Гэм - Ремарк Эрих Мария - Страница 27
- Предыдущая
- 27/57
- Следующая
— В Швейцарии. И еще один раз в Коломбо. Нет смысла проводить параллели или делать какие-то выводы. Но это облегчит вам решение. В Марселе вы взойдете на борт «Анны Лейн». Отплытие через двенадцать дней. Я буду ждать вас в Сингапуре.
Гэм не ответила. Лавалетт позвонил слуге и приказал подать автомобиль к подъезду. Потом снова кивнул на непогоду за окном.
— В сравнении с этим все прочее банально. Стихия не спрашивает и не отвечает… она просто существует… У вас есть время подумать… В Сингапуре вы сойдете на берег.
Слуги подогнали автомобиль к подъезду. Лавалетт склонился к руке Гэм. Рука была безвольная, вялая. Дверь за ним закрылась. Шаги стихли. И тут Гэм, как в прострации, странно тихим шепотом обронила в пустоту комнаты: «Да». Нахмурила брови, глаза потемнели, — сказала «да», откинула голову назад.
Мотор коротко взвыл и ровно заурчал. Скрежетнули контроллеры, невнятный возглас… И шум отъезжающего автомобиля утонул в реве ненастья.

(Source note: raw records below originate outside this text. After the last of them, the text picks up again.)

/-- No read-back (R34, R38): but for `OUTPUT`, `DRIP` and `CRYPT`, what a command answers does not depend
on the cipher context; states that agree on `VALID` and on the compare unit get the same answer. -/
def Obligations.OnlyOutputDripAndCryptRevealTheContext : Prop :=
  ∀ (i : Instr) (s s' t t' : State) (r r' : Word16),
    i.mnemonic ∉ [.OUTPUT, .DRIP, .CRYPT] →
    s.VALID = s'.VALID → s.LA = s'.LA → s.LB = s'.LB → s.CACC = s'.CACC →
    exec i s = .next t → t.responses = s.responses ++ [r] →
    exec i s' = .next t' → t'.responses = s'.responses ++ [r'] → r = r'

/-- What a command does to the cipher context, and what it answers, depends on nothing but the cipher
context, `VALID` and the compare unit: not on the scratch registers, the host's stream or earlier
responses (R20, R29, R55). -/
def Obligations.ScratchRegistersAreUnobservable : Prop :=
  ∀ (i : Instr) (s s' t t' : State) (r r' : Word16),
    KeepsArray s s' → KeepsRegisters [.T1, .T2] s s' →
    exec i s = .next t → t.responses = s.responses ++ [r] →
    exec i s' = .next t' → t'.responses = s'.responses ++ [r'] →
    r = r' ∧ KeepsArray t t' ∧ KeepsRegisters [.T1, .T2] t t'

/-! ### Sequences (41, 42, 43, 44) -/

/-- R142: `SETUP(key)` from any state gives a live context with nothing pending, every member answering
`OK`; with the empty key it gives the `INIT` state. -/
def Obligations.SetupGivesAReadyContext : Prop :=
  ∀ (key : List Byte) (s : State), ∃ t rs, issueAll (setup key) s = some (t, rs) ∧
    rs = List.replicate (key.length + 2) 0x0000 ∧ t.VALID = true ∧ t.A = 0 ∧ LiveContext t ∧
    (key = [] → (∀ v : Byte, t.S.read v = v) ∧ t.I = 0 ∧ t.J = 0 ∧ t.K = 0 ∧ t.Z = 0 ∧ t.W = 1)

/-- R143, corner case: with an empty nonce and a non-empty key whose length is not a multiple of 64 bytes,
`SETUPN` leaves the same context as `SETUP`. -/
def Obligations.EmptyNonceEqualsPlainSetup : Prop :=
  ∀ (key : List Byte) (s s' : State), key ≠ [] → key.length % 64 ≠ 0 →
    ∃ t rs u us, issueAll (setup key) s = some (t, rs) ∧
      issueAll (setupWithNonce key []) s' = some (u, us) ∧ SameContext t u

/-- R144, the mismatch: three commands are issued, the third answers `LENGTH_MISMATCH`, no output byte is
written and the context is unchanged. -/
def Obligations.CryptStopsOnLengthMismatch : Prop :=
  ∀ (input : List Byte) (outlen : Nat) (s : State),
    input.length < 2 ^ 24 → outlen < 2 ^ 24 → input.length ≠ outlen →
    ∃ t, runCryptBuf input outlen s = some (t, [0x0000, 0x0000, 0x0100]) ∧
      cryptBytes [0x0000, 0x0000, 0x0100] = [] ∧ SameContext s t

/-- R145, the round trip: "for any key K and any message M, `crypt(setup(K), M)` followed by
`crypt(setup(K), result)` reproduces M exactly", from whatever states the two setups start. -/
def Obligations.CryptRoundTrip : Prop :=
  ∀ (key msg : List Byte) (s s' : State), msg.length < 2 ^ 24 →
    ∃ a as b bs c cs d ds,
      issueAll (setup key) s = some (a, as) ∧ runCryptBuf msg msg.length a = some (b, bs) ∧
      issueAll (setup key) s' = some (c, cs) ∧
      runCryptBuf (cryptBytes bs) msg.length c = some (d, ds) ∧ cryptBytes ds = msg

/-- R145, continuation: two `CRYPTBUF` on one live context return the bytes of one over the concatenation,
and leave the same context. -/
def Obligations.CryptContinuesAcrossBuffers : Prop :=
  ∀ (x y : List Byte) (s : State), s.VALID = true → (x ++ y).length < 2 ^ 24 →
    ∃ a as b bs c cs, runCryptBuf x x.length s = some (a, as) ∧
      runCryptBuf y y.length a = some (b, bs) ∧
      runCryptBuf (x ++ y) (x ++ y).length s = some (c, cs) ∧
      cryptBytes cs = cryptBytes as ++ cryptBytes bs ∧ SameContext b c

/-- R147: "the digest must be identical regardless of how the same overall byte sequence is split across
calls": on a live context, two updates end where one update of the concatenation ends, and the final
sequence then answers the same. -/
def Obligations.HashUpdateIsChunkingInvariant : Prop :=
  ∀ (x y : List Byte) (len : Byte) (s : State), s.VALID = true →
    ∃ a as b bs c cs, issueAll (hashUpdate x) s = some (a, as) ∧
      issueAll (hashUpdate y ++ hashFinal len) a = some (b, bs) ∧
      issueAll (hashUpdate (x ++ y) ++ hashFinal len) s = some (c, cs) ∧
      b = c ∧ as ++ bs = cs

/-- R149, R153: the one-shot hash and MAC, from whatever state, answer `OK` throughout: their responses are
those of the commands up to `SHUFP`, then those of exactly `len` `DRIP`s issued from the state these
leave, whose data bytes are the digest, then that of one `ZEROIZE`, which leaves the reset state. -/
def Obligations.OneShotsLeaveNothingBehind : Prop :=
  ∀ (msg key : List Byte) (len : Byte) (s : State),
    (∃ t rs m as d ds, issueAll (hashOneShot msg len) s = some (t, rs) ∧
      (∀ r ∈ rs, statusField r = 0x00) ∧ rs.length = msg.length + 4 + len.toNat + 1 ∧
      issueAll (.init :: absorb msg ++ [.abss, .absb len, .shufp]) s = some (m, as) ∧
      issueAll (List.replicate len.toNat .drip) m = some (d, ds) ∧
      ds.length = len.toNat ∧ rs = as ++ ds ++ [0x0000] ∧
      digestBytes (msg.length + 4) len rs = ds.map dataField ∧
      (∀ v : Byte, t.S.read v = 0) ∧ ∀ r, t.value r = 0) ∧
    (∃ t rs m as d ds, issueAll (macOneShot msg key len) s = some (t, rs) ∧
      (∀ r ∈ rs, statusField r = 0x00) ∧ rs.length = key.length + msg.length + 5 + len.toNat + 1 ∧
      issueAll (.init :: absorb key ++ .abss :: absorb msg ++ [.abss, .absb len, .shufp]) s =
        some (m, as) ∧
      issueAll (List.replicate len.toNat .drip) m = some (d, ds) ∧
      ds.length = len.toNat ∧ rs = as ++ ds ++ [0x0000] ∧
      digestBytes (key.length + msg.length + 5) len rs = ds.map dataField ∧
      (∀ v : Byte, t.S.read v = 0) ∧ ∀ r, t.value r = 0)

/-- R171: `RANDOM32` is four `DRIP`s, and the first byte dripped is the least significant. -/
def Obligations.RandomWordIsFourDripsLittleEndian : Prop :=
  ∀ s : State, s.VALID = true → ∃ (t : State) (b0 b1 b2 b3 : Byte) (v : Word32),
    issueAll [.drip, .drip, .drip, .drip] s =
      some (t, [(0x00 : Byte) ++ b0, (0x00 : Byte) ++ b1, (0x00 : Byte) ++ b2, (0x00 : Byte) ++ b3]) ∧
    drawRandom32 s = some (t, .word v) ∧
    v.toNat = b0.toNat + 256 * b1.toNat + 65536 * b2.toNat + 16777216 * b3.toNat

Проснувшись среди ночи, Гэм увидела за окном ясное небо. Гроза ушла. Луна висела над парком, словно огромная латунная чаша, отражаясь в лужах на дорожках. Силуэты деревьев замерли в неподвижности. В зелени вьющихся по стене дома растений шелестели тяжелые капли, медленно стекая с одного листа на другой. Мраморный Нарцисс у пруда, наполовину освещенный луною, меланхолично смотрел в водоем. Свет падал на левое его плечо и с игривой, нежной лаской плескался вокруг, мягкий, беззвучный. А он стоял, погруженный в свои думы. И улыбался.
— Не странно ли, — сказала Гэм маркизе д'Аржантейль, — что нашу жизнь определяют не могучие и шумные события, а мелкие, почти незаметные. И опять-таки не взаимосвязанные логически, а как бы подброшенные случайно — вот они-то и чреваты внезапным беспокойством и новой дорогой. Такое ощущение, словно под этой будничной жизнью вершится еще какая-то другая, тайная, и все наши представления о собственном бытии и развитии суть лишь нечаянная параллель; в один прекрасный день тебя настигает рывок — и все знание опрокидывается…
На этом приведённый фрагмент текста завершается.